_Listed entries_:

/-! The parts of the hard handler while powered. -/

theorem hardLook_powered {u : State} (hp : u.powered = true) :
    hardLook u = { u with
      rxMsg := { u.rxMsg with len := 0 }
      irqWasRx := u.cntrl5.rxCecInt
      draws := u.draws + 2 } := by
  simp [hardLook, readCntrl1, readCntrl5, mmioRead, hp, State.setRxLen, State.setWasRx, State.draw,
    cntrl5Value]

theorem hardFill_powered {u : State} (hp : u.powered = true) (wasFull wasRx : Bool) :
    hardFill wasFull wasRx u = { u with
      cpuStatus := false
      fMailboxOverrun := u.fMailboxOverrun || (wasFull && wasRx == u.irqWasRx)
      mailboxFull := true } := by
  simp only [hardFill, mmioWrite_of_powered hp, writeCpuClear_irqMask]
  cases hx : wasFull && wasRx == u.irqWasRx <;> simp [State.raiseMailbox, State.setMailbox]

theorem copyWords_powered (count i : Nat) {u : State} (hp : u.powered = true) :
    copyWords count i u = { u with
      draws := u.draws + count
      rxMsg := { u.rxMsg with
        bytes := ((List.range' i count).foldl
          (fun b w => Bytes16.setLanes b w (Bytes16.lanes u.rxData w)) u.rxMsg.bytes) } } := by
  induction count generalizing i u with
  | zero => rfl
  | succ n ih =>
    have e : readRxData i u = (Bytes16.lanes u.rxData i, u.draw 1) := mmioRead_of_powered hp _ _
    simp only [copyWords, e]
    rw [ih _ (by exact hp)]
    simp [State.draw, State.setRxWord, List.range'_succ, Nat.add_assoc, Nat.add_comm 1 n]

theorem sendWords_powered (msg : List Byte) (count i : Nat) {u : State} (hp : u.powered = true) :
    sendWords msg count i u = { u with
      draws := u.draws + count
      fTxRegWhileBusy := u.fTxRegWhileBusy || (count != 0 && u.txState == .txBusy)
      txData := ((List.range count).foldl
        (fun b k => Bytes16.setLanes b (i + k) (messageLanes msg (i + k) (u.draws + k))) u.txData) } := by
  induction count generalizing i u with
  | zero => simp [sendWords]
  | succ n ih =>
    simp only [sendWords]
    rw [ih _ (by rw [mmioWrite_of_powered (by exact hp), writeTxData_eq]; exact hp),
      mmioWrite_of_powered (by exact hp), writeTxData_eq]
    simp only [State.draw, List.range_succ_eq_map, List.foldl_cons, List.foldl_map, Nat.add_zero]
    simp only [show ∀ k, i + 1 + k = i + (k + 1) by omega, Nat.succ_eq_add_one,
      show ∀ k, u.draws + 1 + k = u.draws + (k + 1) by omega, Nat.add_comm n 1]
    cases hb : u.txState == .txBusy <;> cases n <;> simp

/-- `CEC_IRQ_THREAD`. -/
theorem alone_cecIrqThread {s : State} (hp : s.plan = []) (h : s.thread.run = none)
    (hh : s.hard.run = none) (hm : s.mailboxFull = true) :
    execCecIrqThread s =
      .next (State.endWith .thread .irqHandled (State.setMailbox false
        (if s.irqWasRx then if 0 < s.rxMsg.len then State.emit (.rxDeliver s.message) (s.draw 2) else s.draw 2
         else if s.txOk then State.emit (.txDone .ok 0 0 0 0) (s.draw 2)
         else State.emit (.txDone .nack 0 2 0 0) (s.draw 2)))) := by
  unfold execCecIrqThread
  rw [runOp_alone hp (startOp_thread h hm)]
  generalize pollBound s.variant s.draws + pollBound s.variant (s.draws + 1) = n
  have hmsg (r : Run) (u : State) : (State.goOn .thread r u).message = u.message := rfl
  have hmsg2 : (s.draw 2).message = s.message := rfl
  cases hr : s.irqWasRx <;> cases ht : s.txOk <;> by_cases hl : 0 < s.rxMsg.len <;>
    simp [HostOp.agent, finish_goOn_thread, finish_endWith_thread, stepRun, stepCecIrqThread, Run.goto,
      hh, hr, ht, hl, hmsg, hmsg2]

end Sys2Proof.Machine
end

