/-- Meets the hypotheses of `Obligations.SlotStatusMoves`. -/
theorem witness_SlotStatusMoves :
    (ramOn.powered = true ∧ (15#5).toNat < 16 ∧ State.reset.slotSt.getLsbD 15 = !true ∧
      (State.reset.pktConfig.ramPacketEnable = true → State.reset.pktConfig.slotEn.getLsbD 15 = true)) ∧
    (emitting.powered = true ∧ (2#5).toNat < 16 ∧ emitting.slotSt.getLsbD 2 = !false ∧
      ({ emitting with pktConfig := PktConfig.ofWord 0x00010018 } : State).pktConfig.slotEn.getLsbD 2 = false) := by decide

/-- Meets the hypotheses of `Obligations.StepsNotEnabledStop`. -/
theorem witness_StepsNotEnabledStop :
    (ready.powered = true ∧ ready.txState ≠ .txBusy) ∧
    (pending.powered = true ∧ pending.cntrl1.receiveOff = true) ∧
    (([] : List Byte).length = 0 ∧ 16 < (List.replicate 17 (0 : Byte)).length) ∧
    (noSpurious.powered = true ∧ noSpurious.variant.allowSpurious = false) ∧
    (ramOn.powered = true ∧ (15#5).toNat < 16 ∧ ramOn.slotSt.getLsbD 15 = false ∧
      ramOn.pktConfig.ramPacketEnable = true ∧ ramOn.pktConfig.slotEn.getLsbD 15 ≠ true) ∧
    (unpowered.powered = false ∧ (List.replicate 16 (0 : Byte)).length ≤ 16 ∧ (15#5).toNat < 16) ∧
    (noSpurious.hard.run = none ∧ noSpurious.cpuStatus = false) ∧
    (ready.thread.run = none ∧ ready.mailboxFull = false) ∧
    (StartsOn .proc (.pktStop 0x84) ∧ StartsOn .hard .cecIrqHard ∧ StartsOn .thread .cecIrqThread ∧
      (({ ready with hard := { run := some { op := .cecIrqHard } } } : State).agent .hard).run ≠ none) := by
  refine ⟨by decide, by decide, by decide, by decide, by decide, by decide, by decide, by decide, ?_⟩
  exact ⟨trivial, trivial, trivial, by decide⟩

/-- Meets the hypotheses of `Obligations.InitSetsUpTheInstance`. -/
theorem witness_InitSetsUpTheInstance :
    ProcReady State.reset ∧ State.reset.powered = true ∧ State.reset.variant.inputClockHz / 40000 < 4096 ∧
    4096 ≤ ({ Variant.legacy with inputClockHz := 163840000 } : Variant).inputClockHz / 40000 :=
  ⟨⟨rfl, rfl, rfl⟩, rfl, by decide, by decide⟩

/-- Meets the hypotheses of `Obligations.EnableProgramsAndReleases`. -/
theorem witness_EnableProgramsAndReleases :
    ProcReady ready ∧ ready.powered = true :=
  ⟨⟨rfl, rfl, rfl⟩, rfl⟩

/-- Meets the hypotheses of `Obligations.DisableHoldsBothEngines`. -/
theorem witness_DisableHoldsBothEngines :
    ProcReady ready ∧ ready.powered = true :=
  ⟨⟨rfl, rfl, rfl⟩, rfl⟩

/-- Meets the hypotheses of `Obligations.SetLogAddrPreservesTheRest`. -/
theorem witness_SetLogAddrPreservesTheRest :
    ProcReady ready ∧ ready.powered = true :=
  ⟨⟨rfl, rfl, rfl⟩, rfl⟩

/-- Meets the hypotheses of `Obligations.PacketRamOnAndOff`. -/
theorem witness_PacketRamOnAndOff :
    ProcReady ready ∧ ready.powered = true :=
  ⟨⟨rfl, rfl, rfl⟩, rfl⟩

/-- Meets the hypotheses of `Obligations.TransmitStartsTheFrame`. -/
theorem witness_TransmitStartsTheFrame :
    ProcReady ready ∧ ready.powered = true ∧ 1 ≤ [(0x40 : Byte)].length ∧
    (List.replicate 16 (0x40 : Byte)).length ≤ 16 :=
  ⟨⟨rfl, rfl, rfl⟩, rfl, by decide, by decide⟩

/-- Meets the hypotheses of `Obligations.TransmitOfBadLengthTouchesNothing`. -/
theorem witness_TransmitOfBadLengthTouchesNothing :
    ProcReady ready ∧ 16 < (List.replicate 17 (0 : Byte)).length ∧ ([] : List Byte).length = 0 :=
  ⟨⟨rfl, rfl, rfl⟩, by decide, rfl⟩

/-- Meets the hypotheses of `Obligations.HardHandlerTakesTheFrame`. -/
theorem witness_HardHandlerTakesTheFrame :
    HardReady pending ∧ pending.powered = true ∧ HardGoesOn pending ∧ pending.cntrl5.rxCecInt = true ∧
    let masked : State := { pending with cpuMask := true }
    HardReady masked ∧ HardGoesOn masked ∧ masked.variant.onLineLow = .goOn :=
  ⟨⟨rfl, rfl, .inl ⟨rfl, rfl⟩⟩, rfl, ⟨rfl, .inl rfl⟩, rfl, ⟨rfl, rfl, .inr rfl⟩, ⟨rfl, .inr rfl⟩, rfl⟩

/-- Meets the hypotheses of `Obligations.HardHandlerTransmitPath`. -/
theorem witness_HardHandlerTransmitPath :
    (HardReady completed ∧ completed.powered = true ∧ HardGoesOn completed ∧ completed.cntrl5.rxCecInt = false) ∧
    (HardReady ready ∧ ready.powered = true ∧ ready.cpuStatus = false) ∧
    HardReady (masked .irqNone) ∧ (masked .irqNone).powered = true ∧ (masked .irqNone).cpuMask = true ∧
      (masked .irqNone).variant.onLineLow = .irqNone :=
  ⟨⟨⟨rfl, rfl, .inl ⟨rfl, rfl⟩⟩, rfl, ⟨rfl, .inl rfl⟩, rfl⟩, ⟨⟨rfl, rfl, .inr rfl⟩, by decide⟩, ⟨rfl, rfl, .inr rfl⟩, by decide⟩

/-- Meets the hypotheses of `Obligations.ThreadReportsAndDrains`. -/
theorem witness_ThreadReportsAndDrains :
    ThreadReady delivered :=
  ⟨rfl, rfl, rfl, rfl⟩

/-- Meets the hypotheses of `Obligations.StopPollsTheStatusBit`. -/
theorem witness_StopPollsTheStatusBit :
    TypeSlot 0x82 2 ∧ TypeSlot 0x83 3 ∧ TypeSlot 0x84 4 ∧ ProcReady emitting ∧ emitting.powered = true :=
  ⟨.inl ⟨rfl, rfl⟩, .inr (.inl ⟨rfl, rfl⟩), .inr (.inr ⟨rfl, rfl⟩), ⟨rfl, rfl, rfl⟩, rfl⟩

/-- Meets the hypotheses of `Obligations.StopWaitsForTheScheduler`. -/
theorem witness_StopWaitsForTheScheduler :
    let s : State := { emitting with
      plan := List.replicate 4 (.advance .proc) ++ [.issue (0xC4000000 ||| BitVec.ofNat 32 4) []] }
    TypeSlot 0x84 4 ∧ s.plan = List.replicate 4 (.advance .proc) ++ [.issue (0xC4000000 ||| BitVec.ofNat 32 4) []] ∧
      s.proc.run = none ∧ s.hard.run = none ∧ s.powered = true ∧ s.slotSt.getLsbD 4 = true :=
  ⟨.inr (.inr ⟨rfl, rfl⟩), rfl, rfl, rfl, rfl, by decide⟩

/-- A stopped and a live slot that meet the hypotheses of `Obligations.WriteEnablesTheNewContent`. -/
theorem witness_WriteEnablesTheNewContent :
    let r : Record := .audio (audioOf 2)
    let tail : List Move := List.replicate (5 + (ramWords (packRecord r)).length) (.advance .proc) ++
      [.issue (0xC4000100 ||| BitVec.ofNat 32 4) []]
    let stopped : State := { ramOn with plan := List.replicate 7 (.advance .proc) ++ [] ++ tail }
    let live : State := { emitting with
      plan := List.replicate 7 (.advance .proc) ++ [.issue (0xC4000000 ||| BitVec.ofNat 32 4) []] ++ tail }
    TypeSlot 0x84 4 ∧ KindMatches 0x84 r ∧ stopped.slotSt.getLsbD 4 = false ∧ live.slotSt.getLsbD 4 = true ∧
      stopped.proc.run = none ∧ live.proc.run = none ∧ stopped.hard.run = none ∧ live.hard.run = none ∧
      stopped.powered = true ∧ live.powered = true ∧ Memory.wf stopped.packetRam = true ∧
      Memory.wf live.packetRam = true ∧ stopped.pktConfig.ramPacketEnable = true ∧
      live.pktConfig.ramPacketEnable = true ∧
      (∀ s ∈ [stopped, live], s.plan = List.replicate 7 (.advance .proc) ++
        (if s.slotSt.getLsbD 4 then [.issue (0xC4000000 ||| BitVec.ofNat 32 4) []] else []) ++
        List.replicate (5 + (ramWords (packRecord r)).length) (.advance .proc) ++
        [.issue (0xC4000100 ||| BitVec.ofNat 32 4) []]) := by
  refine ⟨.inr (.inr ⟨rfl, rfl⟩), rfl, by decide, by decide, rfl, rfl, rfl, rfl, rfl, rfl, rfl, rfl, rfl, rfl, ?_⟩
  decide

/-- Packet RAM on and off: both meet the hypotheses of `Obligations.WriteMayTimeOutAtTheStart`. -/
theorem witness_WriteMayTimeOutAtTheStart :
    (TypeSlot 0x83 3 ∧ KindMatches 0x83 (.spd spdBroadcom) ∧ ProcReady ramOn ∧ ramOn.powered = true ∧
      Memory.wf ramOn.packetRam = true ∧ ramOn.pktConfig.ramPacketEnable = true ∧ ramOn.slotSt.getLsbD 3 = false) ∧
    (TypeSlot 0x84 4 ∧ KindMatches 0x84 (.audio (audioOf 2)) ∧ ProcReady ready ∧ ready.powered = true ∧
      Memory.wf ready.packetRam = true ∧ ready.pktConfig.ramPacketEnable = false ∧ ready.slotSt.getLsbD 4 = false) :=
  ⟨⟨.inr (.inl ⟨rfl, rfl⟩), rfl, ⟨rfl, rfl, rfl⟩, rfl, rfl, rfl, by decide⟩,
    .inr (.inr ⟨rfl, rfl⟩), rfl, ⟨rfl, rfl, rfl⟩, rfl, rfl, rfl, by decide⟩

/-- Meets the hypotheses of both clauses of `Obligations.WriteWhoseStopTimesOut`. -/
theorem witness_WriteWhoseStopTimesOut :
    let proceeds : State := { emitting with variant := { Variant.legacy with onStopTimeout := .proceed } }
    (TypeSlot 0x82 2 ∧ KindMatches 0x82 (.avi avi0) ∧ ProcReady emitting ∧ emitting.powered = true ∧
      emitting.slotSt.getLsbD 2 = true ∧ emitting.variant.onStopTimeout = .abort) ∧
    (ProcReady proceeds ∧ proceeds.powered = true ∧ proceeds.slotSt.getLsbD 2 = true ∧
      proceeds.variant.onStopTimeout = .proceed ∧ Memory.wf proceeds.packetRam = true) :=
  ⟨⟨.inl ⟨rfl, rfl⟩, rfl, ⟨rfl, rfl, rfl⟩, rfl, by decide, rfl⟩, ⟨rfl, rfl, rfl⟩, rfl, by decide, rfl, rfl⟩

/-- Meets the hypotheses of `Obligations.BadTypeIsRefused`. -/
theorem witness_BadTypeIsRefused :
    ProcReady ready ∧ (0x81#8 ≠ 0x82#8 ∧ 0x81#8 ≠ 0x83#8 ∧ 0x81#8 ≠ 0x84#8) ∧ ¬KindMatches 0x85 (.avi avi0) ∧
    ¬KindMatches 0x82 (.audio (audioOf 2)) :=
  ⟨⟨rfl, rfl, rfl⟩, by decide, by unfold KindMatches; decide, by unfold KindMatches; decide⟩

/-- Meets the hypotheses of `Obligations.AudioBufferIsPacked`. -/
theorem witness_AudioBufferIsPacked :
    (audioOf 0).ch ≤ 8 ∧ (audioOf 1).ch ≤ 8 ∧ (audioOf 8).ch ≤ 8 := by decide

/-- Meets the hypotheses of `Obligations.RamWordsPackSevenBytes`. -/
theorem witness_RamWordsPackSevenBytes :
    7 * 0 < (packSpd spdBroadcom).plen ∧ 7 * 4 < (packSpd spdBroadcom).plen := by decide

/-- Meets the hypotheses of `Obligations.OperationsRunToTheirEnd`. -/
theorem witness_OperationsRunToTheirEnd :
    OpReady ready .cecInit ∧ OpReady unpowered (.pktWrite 0x84 (.audio (audioOf 2))) ∧ OpReady pending .cecIrqHard ∧
    OpReady delivered .cecIrqThread :=
  ⟨⟨rfl, rfl, rfl⟩, ⟨rfl, rfl, rfl⟩, ⟨rfl, rfl, .inl ⟨rfl, rfl⟩⟩, ⟨rfl, rfl, rfl, rfl⟩⟩

/-- Meets the hypotheses of `Obligations.EngineInvariantIsKept`. -/
theorem witness_EngineInvariantIsKept :
    EngineInv busy ∧ ∃ t, step { busy with feed := [.issue 0xC1000001 [] []] } = .next t := by
  refine ⟨?_, _, rfl⟩
  unfold EngineInv
  decide

/-- Meets the hypotheses of `Obligations.PacketRamFormIsKept`. -/
theorem witness_PacketRamFormIsKept :
    Memory.wf State.reset.packetRam = true ∧ Memory.inRange [(575, 1)] = true ∧
    ∃ t, step { State.reset with feed := [.issue 0x5200008F [1, 0, 0, 0] []] } = .next t :=
  ⟨rfl, by decide, _, rfl⟩

/-- Meets the hypotheses of `Obligations.StickyMarksStay`. -/
theorem witness_StickyMarksStay :
    let s : State := { State.reset with
      fUnpowered := true
      refused := some .badType
      feed := [.issue 0xC3000000 [] [.power false]] }
    s.fUnpowered = true ∧ (∀ item rest, s.feed = item :: rest → ¬Safety.Brings true item) ∧ ∃ t, step s = .next t := by
  refine ⟨rfl, ?_, _, rfl⟩
  intro item rest h
  cases h
  simp [Safety.Brings]

/-- Meets the hypotheses of `Obligations.VariantAndReceiveBufferStay`. -/
theorem witness_VariantAndReceiveBufferStay :
    ({ delivered with rxMsg := { len := 16 } } : State).rxMsg.len ≤ 16 ∧ ∃ t, step delivered = .next t :=
  ⟨by decide, _, rfl⟩

/-- Meets the hypotheses of `Obligations.PowerChanges`. -/
theorem witness_PowerChanges :
    (({ ready with feed := [.power false] } : State).feed = .power false :: []) ∧
    (({ ready with feed := [.power true] } : State).feed = .power true :: [] ∧ ready.powered = true) ∧
    ({ unpowered with feed := [.power true] } : State).feed = .power true :: [] ∧ unpowered.powered = false :=
  ⟨rfl, ⟨rfl, rfl⟩, rfl, rfl⟩

/-- Meets the hypotheses of `Obligations.EmissionFollowsTheStatusBits`. -/
theorem witness_EmissionFollowsTheStatusBits :
    (15 : Nat) < 16 ∧ 4 ∈ emitting.emittedSlots ∧ emitting.slotTorn.getLsbD 4 = false := by decide

/-- Meets the hypotheses of each clause of `Obligations.CallersIssueTheirOperations`. -/
theorem witness_CallersIssueTheirOperations :
    (∀ c ∈ [Caller.videoEnableHdmi avi0 none, .videoEnableHdmi avi0 (some { ch := 2, ca := none }), .videoEnableDvi,
      .videoDisable, .audioStartup, .audioTriggerStart { ch := 2, ca := none }, .audioTriggerStop,
      .audioShutdown true, .audioShutdown false],
      ({ State.reset with feed := [.call c [[], [.advance .proc]]] } : State).feed = .call c [[], [.advance .proc]] :: []) ∧
    (State.reset.proc.run = none ∧ State.reset.hard.run = none ∧ [[], [Move.advance .proc]].getD 0 [] = []) ∧
    ({ State.reset with proc := { run := some { op := .cecInit } } } : State).proc.run ≠ none ∧
    ∃ t, exec .evCecSpurious State.reset = .next t := by
  refine ⟨fun c _ => rfl, ⟨rfl, rfl, rfl⟩, by decide, _, rfl⟩

/-- Meets the hypotheses of `Obligations.LogicalAddressRace`. -/
theorem witness_LogicalAddressRace :
    let s : State := { completed with plan := [.advance .proc, .issue 0x86000000 []] }
    s.plan = [.advance .proc, .issue 0x86000000 []] ∧ s.proc.run = none ∧ s.hard.run = none ∧ s.powered = true ∧
      s.txState = .txDone ∧ s.cntrl1.startXmitBegin = true ∧ s.cpuStatus = true ∧ s.cpuMask = false ∧
      s.cntrl5.rxCecInt = false := by decide

/-- Meets the hypotheses of both clauses of `Obligations.CauseDuringTheHandlerGetsNoRun`, at the last place of each. -/
theorem witness_CauseDuringTheHandlerGetsNoRun :
    (let plan : List Move := List.replicate 10 (.advance .hard) ++ [.issue (0xC2000000 ||| BitVec.ofNat 32 1) [0x04, 0x36]]
      let s : State := { completed with plan := plan }
      s.plan = plan ∧ s.hard.run = none ∧ s.powered = true ∧ s.cpuStatus = true ∧ s.cpuMask = false ∧
        s.cntrl5.rxCecInt = false ∧ s.cntrl5.rxSwReset = false ∧ s.cntrl1.receiveOff = false ∧
        s.cntrl1.clearReceiveOff = false) ∧
    (let plan : List Move := List.replicate 13 (.advance .hard) ++
        [.issue (0xC1000000 ||| (BitVec.ofBool true).setWidth 32) []]
      let s : State := { pending with
        plan := plan
        txState := .txBusy
        cntrl1 := Cntrl1.ofWord 0x412A3005 }
      13 ≤ 12 + (s.cntrl1.recLen.toNat + 4) / 4 ∧ s.plan = plan ∧ s.hard.run = none ∧ s.powered = true ∧
        s.cpuStatus = true ∧ s.cpuMask = false ∧ s.cntrl5.rxCecInt = true ∧ s.txState = .txBusy ∧
        s.cntrl1.startXmitBegin = true) := by decide

/-- A message first with a result second, and a result first with a message second: both meet the hypotheses of
`Obligations.SecondEventIsDropped`, at the last place of each. -/
theorem witness_SecondEventIsDropped :
    let first : State := { completed with
      plan := List.replicate 1 (.advance .thread) ++ [.issue 0x86000000 []]
      rxMsg := delivered.rxMsg
      irqWasRx := true
      mailboxFull := true }
    let result : State := { pending with
      plan := List.replicate 3 (.advance .thread) ++ [.issue 0x86000000 []]
      mailboxFull := true }
    (first.irqWasRx = true ∧ first.plan = List.replicate 1 (.advance .thread) ++ [.issue 0x86000000 []] ∧
      first.thread.run = none ∧ first.hard.run = none ∧ first.powered = true ∧ first.mailboxFull = true ∧
      first.cpuStatus = true ∧ first.cpuMask = false ∧ first.cntrl5.rxCecInt = false) ∧
    (result.irqWasRx = false ∧ result.txOk = false ∧
      result.plan = List.replicate 3 (.advance .thread) ++ [.issue 0x86000000 []] ∧
      result.thread.run = none ∧ result.hard.run = none ∧ result.powered = true ∧ result.mailboxFull = true ∧
      result.cpuStatus = true ∧ result.cpuMask = false ∧ result.cntrl5.rxCecInt = true) := by decide

end Sys2Proof.Tests
end

/-! The bound variant and the length of the received message (O53). -/

namespace Sys2Proof.Machine

/-- The variant is the one given (R2), and the received message fits its 16-byte buffer (R44). -/
def BoundAndFitting (v : Variant) (s : State) : Prop := s.variant = v ∧ s.rxMsg.len ≤ 16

_Exercise_: Write out word for word every line from the one containing "namespace Sys2Proof.Machine" through the last line of the data, and no other line.

_Solution for this task_:
namespace Sys2Proof.Machine

/-- The variant is the one given (R2), and the received message fits its 16-byte buffer (R44). -/
def BoundAndFitting (v : Variant) (s : State) : Prop := s.variant = v ∧ s.rxMsg.len ≤ 16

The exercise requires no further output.